This isn't really a question. It's more a "Clean URLs didn't work out of the box for me, but this is how I fixed it" document, in case anyone might find it useful.
So I'm assuming that, in this case, you have pretty much complete control over your HTTP server, Apache. I'm using Apache2 as an example, with the configuration that's given by Debian Sarge.
The first thing: make sure that your .htaccess file is actually being recognized by the server. By default in Debian, the system ignores all .htaccess files.
I changed this by editing the file "/etc/apache2/sites-enabled/default" and adding:
Options Indexes FollowSymLinks MultiViews
AllowOverride All
Order allow,deny
allow from all
where cs445 is the subdirectory where my Drupal lives in.
The most important line is the "AllowOverride All" line, because that permits the .htaccess file to modify the way the server works. (I know that putting "all" is kind of risky, so if anyone can suggest something better, please do).

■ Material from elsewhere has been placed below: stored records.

-- ==== Sys2Proof/Certificates/Slice0/Obligations.lean ====
section
/-! DEFINITION. The statements about the part, made from the numbered rules of the manual. -/

open Sys2Proof Sys2Proof.Machine

/-! ### Steps, power-on and the cabinet reset -/

/-- A step takes the command at the front of the queue (log 2 says what an empty queue does). -/
def Obligations.StepRunsFrontCommand : Prop :=
  ∀ (s : State) (c : Instr) (rest : List Instr),
    s.pending = c :: rest → step s = exec c { s with pending := rest }

/-- The model's choice (logs 2, 15 and 18): with no command waiting, a step queues one expiry that is due (of
several the first of a fixed order), and lets one millisecond pass when none is and no stroke is owed (log 25). What
is due is what R10, R38, R39, R64, R74, R90, R103, R125, R153 and R180 say; a sample is never due. As the new
millisecond begins the events that can come in it are noted (log 24). -/
def Obligations.IdleStepPassesTime : Prop :=
  ∀ (s : State), s.pending = [] →
    let ticked : Timer → Timer := fun x =>
      match x with
      | .stopped => .stopped
      | .running elapsed limit => .running (min limit (elapsed + 1)) limit
    let rung : Receiver → Receiver := fun x =>
      match x with
      | .hunt => .hunt
      | .receiving bytes gap => .receiving bytes (gap + 1)
    ((∀ i, ¬s.IsDue i) → (∀ l, ¬s.Owes l) →
      Answers (step s) fun t => (∀ i, i ∈ t.cameDue ↔ t.CanCome i) ∧ t = { s with
        seq := s.seq.mapIdx fun _ q =>
          { q with
            settleTimer := ticked q.settleTimer
            standingTimer := ticked q.standingTimer
            testTimer := q.testTimer.map (· + 1) }
        drive := s.drive.mapIdx fun _ d =>
          { d with
            watch := if (d.stroke.map (·.running)) = some true then d.watch.map (· + 1) else d.watch
            staticTimer := ticked d.staticTimer }
        reg := s.reg.mapIdx fun _ g =>
          { g with sampleTimer := ticked g.sampleTimer, refusalTimer := ticked g.refusalTimer }
        port := s.port.mapIdx fun _ q =>
          { q with rx := rung q.rx, silence := q.silence.map (· + 1) }
        clockPhase := s.clockPhase + 1
        runPhase := s.runPhase + 1
        cameDue := t.cameDue }) ∧
    ((∃ i, s.IsDue i) → ∃ i, s.IsDue i ∧ step s = .next { s with pending := [i] }) ∧
    (∀ i, i ∈ s.due ↔ s.IsDue i) ∧
    ∀ i rest, s.due = i :: rest → step s = .next { s with pending := [i] }

/-- Every field at its power-on value (R2, R29, R45, R97, R115, R136, R151, R171 to R177, R180). -/
def Obligations.PowerOnGivesInitialValues : Prop :=
  ∀ (s : State), Answers (exec .powerOn s) fun t =>
    (∀ l,
      t.seq.get l =
        { state := .off, settled := false, slot := none, settleTimer := .stopped, standingTimer := .stopped
          holdsGrout := false, waitHold := false, waitSupply := false, resume := none
          resumeAfterBurst := false, heldSince := none, faultCause := none, currentMix := none
          chargeCount := 0, nc := 0, flushCount := 0, nf := 0, testDuration := none, testTimer := none
          packerInflated := false, returnOpen := true, source := .water } ∧
      t.drive.get l = ⟨.none, 0, 0, none, none, none, .stopped⟩ ∧
      t.reg.get l =
        { sampleTimer := .stopped, lastReading := .none, gauge := none, invalidCount := 0, geometry := none
          pf := none, pe := none, pn := none, plim := none, lowerBand := none, v := none
          excursionStop := false, refusalTimer := .stopped, testRunning := false, testTarget := none
          pressureSum := 0, sampleCount := 0, testVolume := 0, watchArmed := false, baseline := none } ∧
      t.openRec.get l = none ∧ t.currentTank.get l = none ∧ t.capture.get l = none ∧ t.ceiling.get l = 0 ∧
      t.lineTable.get l = ⟨false, 0, 95, 1000, 0, 20000, 6000, none, none⟩) ∧
    (∀ k, t.tanks.get k = ⟨.empty, none, 0, none⟩ ∧ t.tankTable.get k = ⟨1000, 90⟩) ∧
    (∀ p, t.port.get p =
      { rx := .hunt, response := none, latches := 0, masks := 0xFFFF, snapshot := none, note := none
        mark := 1, missed := 0, supervision := none, silence := none, restartWaiting := false }) ∧
    t.demand = [] ∧ (∀ k, t.holds.get k = none) ∧ t.log = [] ∧ t.nextSeq = 1 ∧ t.nextEntry = 1 ∧
    (∀ c, 1 ≤ c → c ≤ 8 → t.mixTable.get? c = some ⟨false, none⟩) ∧
    t.bands = ⟨30, 100, 300, 1, 2, 3, 4, 2⟩ ∧ t.timing = ⟨30, 8, 10, 2, 120, 6, 300, 2⟩ ∧
    t.envelope = ⟨5000, 5, 10, 150, 1800⟩ ∧ t.clock = ⟨0, 0, false⟩ ∧ t.runSeconds = 0 ∧
    t.pending = s.pending

/-- A cabinet reset sets every line by the table of R28, the drives, regulators, hold map, queue, capture
records and ports to their reset values, and keeps settings, tanks, clock and stage sequence number. An input
already asserted causes no second reset until it has been deasserted (R28, R43, R68, R114, R135, R149, R168,
R169). -/
def Obligations.CabinetResetSetsEveryBlock : Prop :=
  ∀ (s : State),
    (s.resetAsserted = true → exec .cabinetReset s = .next s) ∧
    exec .resetInputDeasserted s = .next { s with resetAsserted := false } ∧
    (s.resetAsserted = false → (∀ l, (s.openRec.get l).isSome = (s.lineState l).hasStage) →
      Answers (exec .cabinetReset s) fun t =>
        (∀ l,
          let st := s.lineState l
          let keepsGrout : Bool := decide ((s.seq.get l).holdsGrout = true ∧
            (st = .charging ∨ st = .ready ∨ st = .injecting ∨ st = .held ∨ st = .flushing ∨ st = .fault))
          let after : LineState := if st = .off then .off else if keepsGrout then .fault else .idle
          t.seq.get l =
            { Sequencer.powerOn with
              state := after
              faultCause := if keepsGrout then some .reset else none
              holdsGrout := keepsGrout } ∧
          t.drive.get l = restDrive ∧
          t.reg.get l =
            { Regulator.powerOn with
              sampleTimer := if after = .off then .stopped else .running 0 500 } ∧
          t.openRec.get l = none ∧ t.currentTank.get l = none ∧ t.capture.get l = none) ∧
        t.demand = [] ∧ (∀ k, t.holds.get k = none) ∧ t.tanks = s.tanks ∧ SameSettings s t ∧
        t.clock = s.clock ∧ t.runSeconds = s.runSeconds ∧ t.nextSeq = s.nextSeq ∧ t.pending = s.pending ∧
        t.resetAsserted = true ∧
        ∀ p, t.port.get p =
          { rx := .hunt, response := (s.port.get p).response, latches := Event.restarted.bit, masks := 0xFFFF
            snapshot := none, note := none, mark := (t.port.get p).mark, missed := (t.port.get p).missed
            supervision := none, silence := none, restartWaiting := false })

/-- A cabinet reset closes every open record with reason RESET, line 1 first, each with its true volumes and
the next entry number, and keeps the newest 32 records of the log (R24, R28, R67, R143, R149; the final limit of a
stage without a pn is log 27). -/
def Obligations.CabinetResetClosesOpenStages : Prop :=
  ∀ (s : State), s.resetAsserted = false → s.log.length ≤ 32 →
    (∀ l, (s.openRec.get l).isSome = (s.lineState l).hasStage) →
    Answers (exec .cabinetReset s) fun t =>
      let opens : List (LineId × Record) :=
        LineId.all.filterMap fun l => (s.openRec.get l).map fun r => (l, r)
      let closed : List Record :=
        opens.zipIdx.map fun x =>
          { s.closing x.1.1 x.1.2 .reset none with entry := some (nextNumber^[x.2] s.nextEntry) }
      t.log = newest32 (s.log ++ closed) ∧ t.nextEntry = nextNumber^[opens.length] s.nextEntry ∧
      t.nextSeq = s.nextSeq

/-! ### The link -/

/-- The receiver passes over bytes in HUNT until A5h, keeps bytes in RECEIVING, drops a frame whose length
byte is above 240, and drops a partial frame when its gap timer expires; the gap timer does not run in HUNT
(R153; the last clause is the model's, log 5). -/
def Obligations.ReceiverAssemblesFrames : Prop :=
  ∀ (s : State) (p : Port) (b : Byte),
    ((s.port.get p).rx = .hunt →
      exec (.byteReceived p b) s = .next (if b = 0xA5 then s.setReceiver p (.receiving [0xA5] 0) else s) ∧
      exec (.gapTimerExpiry p) s = .next s) ∧
    ∀ bytes gap, (s.port.get p).rx = .receiving bytes gap →
      (bytes.length = 1 → 240 < b.toNat →
        exec (.byteReceived p b) s = .next ((s.setReceiver p .hunt).latchOn p .frameError)) ∧
      (bytes.length = 1 → b.toNat ≤ 240 →
        exec (.byteReceived p b) s = .next (s.setReceiver p (.receiving (bytes ++ [b]) 0))) ∧
      (2 ≤ bytes.length → bytes.length + 1 ≠ 5 + (bytes.getD 1 0).toNat →
        exec (.byteReceived p b) s = .next (s.setReceiver p (.receiving (bytes ++ [b]) 0))) ∧
      (s.NotOvertaken (.gapTimerExpiry p) →
        exec (.gapTimerExpiry p) s = .next ((s.setReceiver p .hunt).latchOn p .frameError))

/-- The last check byte completes a frame. It is discarded with FRAME_ERROR on its port alone while a
response is pending or where its check is bad. A good frame with an unknown code is answered UNKNOWN; one of
a known code and the wrong length is discarded with FRAME_ERROR after the silence timer has restarted (R153
to R155, R124). -/
def Obligations.CompleteFramesAreChecked : Prop :=
  ∀ (s : State) (p : Port) (n code c1 c2 : Byte) (payload : List Byte) (gap : Nat),
    payload.length = n.toNat → n.toNat ≤ 240 →
    (s.port.get p).rx = .receiving (0xA5 :: n :: code :: (payload ++ [c1])) gap →
    let s1 := s.setReceiver p .hunt
    let good : Prop := [c1, c2] = be 2 (check (n :: code :: payload)).toNat
    ((s.port.get p).response.isSome = true ∨ ¬good →
      exec (.byteReceived p c2) s = .next (s1.latchOn p .frameError)) ∧
    (s.free p → good → requestLength code.toNat = none →
      exec (.byteReceived p c2) s = .next (s1.answered p code.toNat .unknown [])) ∧
    (s.free p → good → ∀ m, requestLength code.toNat = some m → m ≠ payload.length →
      exec (.byteReceived p c2) s =
        .next ((s1.updPort p fun q =>
          { q with
            silence := if q.supervision.isSome then some 0 else q.silence }).latchOn p .frameError))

The file you edit is different under Fedora and other distros, but the general point is that you have to change the AllowOverride directive in the directory where Drupal lives.
That will probably fix most people's memory and PHP config problems as well.
While you're at it, check that the rewrite module is being loaded. Use the a2enmod command in Debian to enable the "rewrite" module. I think it's enabled by default, but these things are prone to change. In Fedora and other distributions, the line to add rewrite support should look something like (but probably not exactly): LoadModule rewrite_module /usr/lib/apache2/modules/mod_rewrite.so. That should appear somewhere in your configuration files.